_WHAT THE TASK ASKS_
Your answer should consist only of the line with "rotReg_runs _ _ _" and the lines after it, reproduced exactly through the end of the entries below.

_SOURCE MATERIAL_

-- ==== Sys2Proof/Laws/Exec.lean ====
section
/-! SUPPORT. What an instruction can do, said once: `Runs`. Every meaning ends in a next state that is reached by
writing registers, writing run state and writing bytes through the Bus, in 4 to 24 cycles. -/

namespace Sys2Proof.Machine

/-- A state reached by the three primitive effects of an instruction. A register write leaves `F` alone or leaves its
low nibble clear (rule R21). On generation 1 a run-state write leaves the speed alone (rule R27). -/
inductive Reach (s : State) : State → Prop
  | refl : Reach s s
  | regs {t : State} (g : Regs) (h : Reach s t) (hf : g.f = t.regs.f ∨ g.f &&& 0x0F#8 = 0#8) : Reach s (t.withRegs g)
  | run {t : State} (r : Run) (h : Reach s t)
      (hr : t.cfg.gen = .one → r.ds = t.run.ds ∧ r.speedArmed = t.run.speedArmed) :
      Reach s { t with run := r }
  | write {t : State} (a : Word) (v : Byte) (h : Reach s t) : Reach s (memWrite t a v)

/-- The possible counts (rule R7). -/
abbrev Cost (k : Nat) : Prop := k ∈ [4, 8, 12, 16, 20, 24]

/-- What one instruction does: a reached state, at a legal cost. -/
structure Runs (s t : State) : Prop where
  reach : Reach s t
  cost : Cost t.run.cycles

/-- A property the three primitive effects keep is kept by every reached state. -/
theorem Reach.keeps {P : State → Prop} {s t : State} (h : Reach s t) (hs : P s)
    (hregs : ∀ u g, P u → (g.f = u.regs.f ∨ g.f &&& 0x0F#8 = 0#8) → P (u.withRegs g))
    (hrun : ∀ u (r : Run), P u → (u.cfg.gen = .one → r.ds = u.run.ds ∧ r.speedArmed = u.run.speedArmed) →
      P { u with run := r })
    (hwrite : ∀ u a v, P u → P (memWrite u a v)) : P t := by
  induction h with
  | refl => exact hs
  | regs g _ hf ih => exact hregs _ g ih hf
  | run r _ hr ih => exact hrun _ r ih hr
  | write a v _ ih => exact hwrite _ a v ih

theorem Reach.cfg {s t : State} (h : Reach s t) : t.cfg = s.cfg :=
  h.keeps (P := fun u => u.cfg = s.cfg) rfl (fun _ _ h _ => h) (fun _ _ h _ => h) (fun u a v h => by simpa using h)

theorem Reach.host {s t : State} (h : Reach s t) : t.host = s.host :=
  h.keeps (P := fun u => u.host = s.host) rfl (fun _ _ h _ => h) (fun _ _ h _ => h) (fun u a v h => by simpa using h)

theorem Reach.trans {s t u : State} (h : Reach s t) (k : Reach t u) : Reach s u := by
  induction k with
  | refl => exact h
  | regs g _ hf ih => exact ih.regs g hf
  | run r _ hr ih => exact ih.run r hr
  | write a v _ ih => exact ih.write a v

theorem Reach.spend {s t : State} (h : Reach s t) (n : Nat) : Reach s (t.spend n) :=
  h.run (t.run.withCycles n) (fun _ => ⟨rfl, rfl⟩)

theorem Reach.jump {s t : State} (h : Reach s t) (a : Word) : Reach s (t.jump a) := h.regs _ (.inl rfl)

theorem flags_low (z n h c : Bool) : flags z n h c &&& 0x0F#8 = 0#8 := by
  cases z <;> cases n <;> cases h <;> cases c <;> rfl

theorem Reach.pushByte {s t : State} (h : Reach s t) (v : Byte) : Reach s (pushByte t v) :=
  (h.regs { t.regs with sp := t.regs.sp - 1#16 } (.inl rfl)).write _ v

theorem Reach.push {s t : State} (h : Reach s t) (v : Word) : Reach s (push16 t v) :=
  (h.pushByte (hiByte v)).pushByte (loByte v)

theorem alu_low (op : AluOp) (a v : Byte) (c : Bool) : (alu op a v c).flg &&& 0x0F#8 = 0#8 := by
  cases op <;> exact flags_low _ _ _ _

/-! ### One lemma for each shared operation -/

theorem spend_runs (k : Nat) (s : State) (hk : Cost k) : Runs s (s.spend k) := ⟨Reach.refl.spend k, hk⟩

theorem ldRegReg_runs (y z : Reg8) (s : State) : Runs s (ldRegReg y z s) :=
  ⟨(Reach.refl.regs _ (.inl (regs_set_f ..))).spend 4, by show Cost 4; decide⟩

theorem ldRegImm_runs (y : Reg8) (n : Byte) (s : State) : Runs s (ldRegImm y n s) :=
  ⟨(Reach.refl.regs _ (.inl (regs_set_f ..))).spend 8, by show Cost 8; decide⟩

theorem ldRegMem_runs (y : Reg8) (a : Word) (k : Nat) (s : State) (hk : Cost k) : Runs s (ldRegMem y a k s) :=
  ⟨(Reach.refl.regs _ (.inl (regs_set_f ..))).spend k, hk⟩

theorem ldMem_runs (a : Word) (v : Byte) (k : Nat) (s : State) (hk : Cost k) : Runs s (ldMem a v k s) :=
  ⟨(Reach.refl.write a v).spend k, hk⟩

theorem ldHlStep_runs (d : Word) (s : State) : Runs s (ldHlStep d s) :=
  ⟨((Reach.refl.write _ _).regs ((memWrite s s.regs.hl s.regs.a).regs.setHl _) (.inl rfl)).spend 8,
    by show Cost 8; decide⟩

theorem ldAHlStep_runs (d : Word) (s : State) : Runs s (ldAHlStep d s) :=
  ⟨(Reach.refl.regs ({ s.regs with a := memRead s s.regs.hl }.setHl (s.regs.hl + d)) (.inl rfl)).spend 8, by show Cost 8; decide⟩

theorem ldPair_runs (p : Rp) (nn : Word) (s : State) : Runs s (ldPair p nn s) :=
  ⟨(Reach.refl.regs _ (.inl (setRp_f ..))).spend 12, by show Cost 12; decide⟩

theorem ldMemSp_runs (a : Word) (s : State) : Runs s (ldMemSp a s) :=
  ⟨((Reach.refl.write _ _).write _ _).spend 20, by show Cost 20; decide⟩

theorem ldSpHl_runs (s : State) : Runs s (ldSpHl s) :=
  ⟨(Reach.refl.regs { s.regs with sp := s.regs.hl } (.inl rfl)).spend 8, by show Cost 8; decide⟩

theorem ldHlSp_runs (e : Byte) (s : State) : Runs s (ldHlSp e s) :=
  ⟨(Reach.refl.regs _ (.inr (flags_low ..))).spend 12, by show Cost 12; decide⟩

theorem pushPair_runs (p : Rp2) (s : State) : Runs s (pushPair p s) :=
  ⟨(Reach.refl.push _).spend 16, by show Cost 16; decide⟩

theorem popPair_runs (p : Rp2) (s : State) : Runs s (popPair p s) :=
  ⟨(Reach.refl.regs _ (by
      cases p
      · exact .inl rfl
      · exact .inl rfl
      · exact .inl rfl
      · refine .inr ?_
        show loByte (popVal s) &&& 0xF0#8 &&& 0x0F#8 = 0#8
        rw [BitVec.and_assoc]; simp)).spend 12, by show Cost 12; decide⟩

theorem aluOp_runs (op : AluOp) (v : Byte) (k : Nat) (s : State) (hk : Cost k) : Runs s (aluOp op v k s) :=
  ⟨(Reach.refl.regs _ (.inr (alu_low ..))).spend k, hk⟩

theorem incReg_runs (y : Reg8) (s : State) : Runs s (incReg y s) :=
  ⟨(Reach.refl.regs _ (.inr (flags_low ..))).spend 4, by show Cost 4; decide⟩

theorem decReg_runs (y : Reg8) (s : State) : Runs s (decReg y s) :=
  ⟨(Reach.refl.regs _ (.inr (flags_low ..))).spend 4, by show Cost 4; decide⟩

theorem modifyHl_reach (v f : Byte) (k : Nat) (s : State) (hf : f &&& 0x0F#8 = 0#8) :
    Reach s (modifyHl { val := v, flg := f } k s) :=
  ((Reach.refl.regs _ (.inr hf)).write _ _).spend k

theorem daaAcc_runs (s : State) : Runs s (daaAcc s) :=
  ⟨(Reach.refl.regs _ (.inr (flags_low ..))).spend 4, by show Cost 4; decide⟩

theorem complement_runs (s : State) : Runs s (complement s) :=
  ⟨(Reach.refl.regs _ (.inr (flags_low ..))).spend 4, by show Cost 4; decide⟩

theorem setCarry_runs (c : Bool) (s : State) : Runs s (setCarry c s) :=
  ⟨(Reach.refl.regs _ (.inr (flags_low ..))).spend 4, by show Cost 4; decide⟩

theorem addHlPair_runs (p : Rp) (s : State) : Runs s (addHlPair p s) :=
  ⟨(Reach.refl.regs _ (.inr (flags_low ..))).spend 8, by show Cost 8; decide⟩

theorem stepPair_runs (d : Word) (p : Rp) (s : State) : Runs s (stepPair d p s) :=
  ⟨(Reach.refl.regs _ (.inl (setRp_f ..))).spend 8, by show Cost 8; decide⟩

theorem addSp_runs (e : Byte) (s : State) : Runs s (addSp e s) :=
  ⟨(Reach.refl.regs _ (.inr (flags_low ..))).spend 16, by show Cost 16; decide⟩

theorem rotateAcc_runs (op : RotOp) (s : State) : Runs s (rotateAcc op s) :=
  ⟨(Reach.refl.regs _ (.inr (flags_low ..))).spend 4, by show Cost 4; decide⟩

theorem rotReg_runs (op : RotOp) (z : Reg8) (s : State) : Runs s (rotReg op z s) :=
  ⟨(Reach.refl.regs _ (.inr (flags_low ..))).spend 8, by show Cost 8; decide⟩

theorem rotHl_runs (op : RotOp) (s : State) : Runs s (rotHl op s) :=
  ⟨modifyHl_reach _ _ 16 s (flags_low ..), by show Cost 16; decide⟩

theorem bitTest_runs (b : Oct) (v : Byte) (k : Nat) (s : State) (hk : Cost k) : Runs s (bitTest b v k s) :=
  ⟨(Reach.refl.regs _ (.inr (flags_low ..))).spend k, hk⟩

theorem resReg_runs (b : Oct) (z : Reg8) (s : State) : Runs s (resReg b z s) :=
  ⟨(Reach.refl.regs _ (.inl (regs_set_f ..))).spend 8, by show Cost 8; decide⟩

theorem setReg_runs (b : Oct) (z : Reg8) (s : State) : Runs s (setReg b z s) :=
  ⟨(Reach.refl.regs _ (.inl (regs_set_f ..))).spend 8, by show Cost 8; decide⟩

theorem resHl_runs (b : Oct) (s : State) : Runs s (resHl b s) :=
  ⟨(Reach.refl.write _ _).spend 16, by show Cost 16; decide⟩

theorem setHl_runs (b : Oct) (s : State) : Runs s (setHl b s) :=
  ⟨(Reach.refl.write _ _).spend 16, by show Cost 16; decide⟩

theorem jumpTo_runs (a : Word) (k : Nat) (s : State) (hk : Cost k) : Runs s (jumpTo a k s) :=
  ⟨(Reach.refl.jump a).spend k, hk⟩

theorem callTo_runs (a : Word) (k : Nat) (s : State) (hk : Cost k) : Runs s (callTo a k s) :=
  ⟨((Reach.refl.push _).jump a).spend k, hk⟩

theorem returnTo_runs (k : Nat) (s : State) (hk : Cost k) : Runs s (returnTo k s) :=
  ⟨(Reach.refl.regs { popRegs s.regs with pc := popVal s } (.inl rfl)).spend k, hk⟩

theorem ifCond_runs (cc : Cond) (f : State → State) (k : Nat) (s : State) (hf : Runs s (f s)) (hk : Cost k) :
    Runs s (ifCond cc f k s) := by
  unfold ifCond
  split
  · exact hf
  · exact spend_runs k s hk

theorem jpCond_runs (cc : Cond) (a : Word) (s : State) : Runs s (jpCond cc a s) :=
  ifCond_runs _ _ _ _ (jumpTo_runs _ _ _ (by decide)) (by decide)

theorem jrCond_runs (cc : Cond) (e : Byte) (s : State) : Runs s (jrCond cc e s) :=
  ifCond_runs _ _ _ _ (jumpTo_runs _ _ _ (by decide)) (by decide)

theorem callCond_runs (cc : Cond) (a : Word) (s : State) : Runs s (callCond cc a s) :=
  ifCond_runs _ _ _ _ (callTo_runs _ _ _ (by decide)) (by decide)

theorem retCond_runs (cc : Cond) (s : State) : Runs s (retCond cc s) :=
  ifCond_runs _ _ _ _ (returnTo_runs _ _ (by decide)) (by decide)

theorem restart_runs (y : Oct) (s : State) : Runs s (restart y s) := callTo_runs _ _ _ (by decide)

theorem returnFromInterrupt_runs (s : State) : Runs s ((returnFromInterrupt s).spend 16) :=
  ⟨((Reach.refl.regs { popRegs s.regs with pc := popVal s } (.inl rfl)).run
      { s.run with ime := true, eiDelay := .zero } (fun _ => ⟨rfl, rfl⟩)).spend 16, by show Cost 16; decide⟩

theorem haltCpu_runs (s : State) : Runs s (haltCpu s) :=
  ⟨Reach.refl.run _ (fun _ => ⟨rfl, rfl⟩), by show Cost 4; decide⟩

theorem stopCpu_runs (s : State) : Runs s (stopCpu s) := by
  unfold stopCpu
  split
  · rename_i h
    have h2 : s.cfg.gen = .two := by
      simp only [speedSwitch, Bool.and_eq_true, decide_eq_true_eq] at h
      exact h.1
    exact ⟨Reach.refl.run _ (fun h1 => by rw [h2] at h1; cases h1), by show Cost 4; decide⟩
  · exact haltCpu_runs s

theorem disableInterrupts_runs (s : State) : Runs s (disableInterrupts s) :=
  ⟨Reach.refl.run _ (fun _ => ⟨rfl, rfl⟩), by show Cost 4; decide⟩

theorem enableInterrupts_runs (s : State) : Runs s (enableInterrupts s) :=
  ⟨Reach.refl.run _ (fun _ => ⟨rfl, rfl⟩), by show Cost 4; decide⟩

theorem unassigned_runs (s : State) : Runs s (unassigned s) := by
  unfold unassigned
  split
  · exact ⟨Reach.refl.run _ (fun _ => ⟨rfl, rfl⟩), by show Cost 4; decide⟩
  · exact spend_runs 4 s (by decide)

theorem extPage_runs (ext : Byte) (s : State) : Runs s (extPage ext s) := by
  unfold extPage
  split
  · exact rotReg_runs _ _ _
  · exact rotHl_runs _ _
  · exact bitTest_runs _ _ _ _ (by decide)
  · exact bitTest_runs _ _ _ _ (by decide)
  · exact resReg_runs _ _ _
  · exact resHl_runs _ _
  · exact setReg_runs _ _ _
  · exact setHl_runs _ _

_EXERCISE RESPONSE_
  · exact rotReg_runs _ _ _
  · exact rotHl_runs _ _
  · exact bitTest_runs _ _ _ _ (by decide)
  · exact bitTest_runs _ _ _ _ (by decide)
  · exact resReg_runs _ _ _
  · exact resHl_runs _ _
  · exact setReg_runs _ _ _
  · exact setHl_runs _ _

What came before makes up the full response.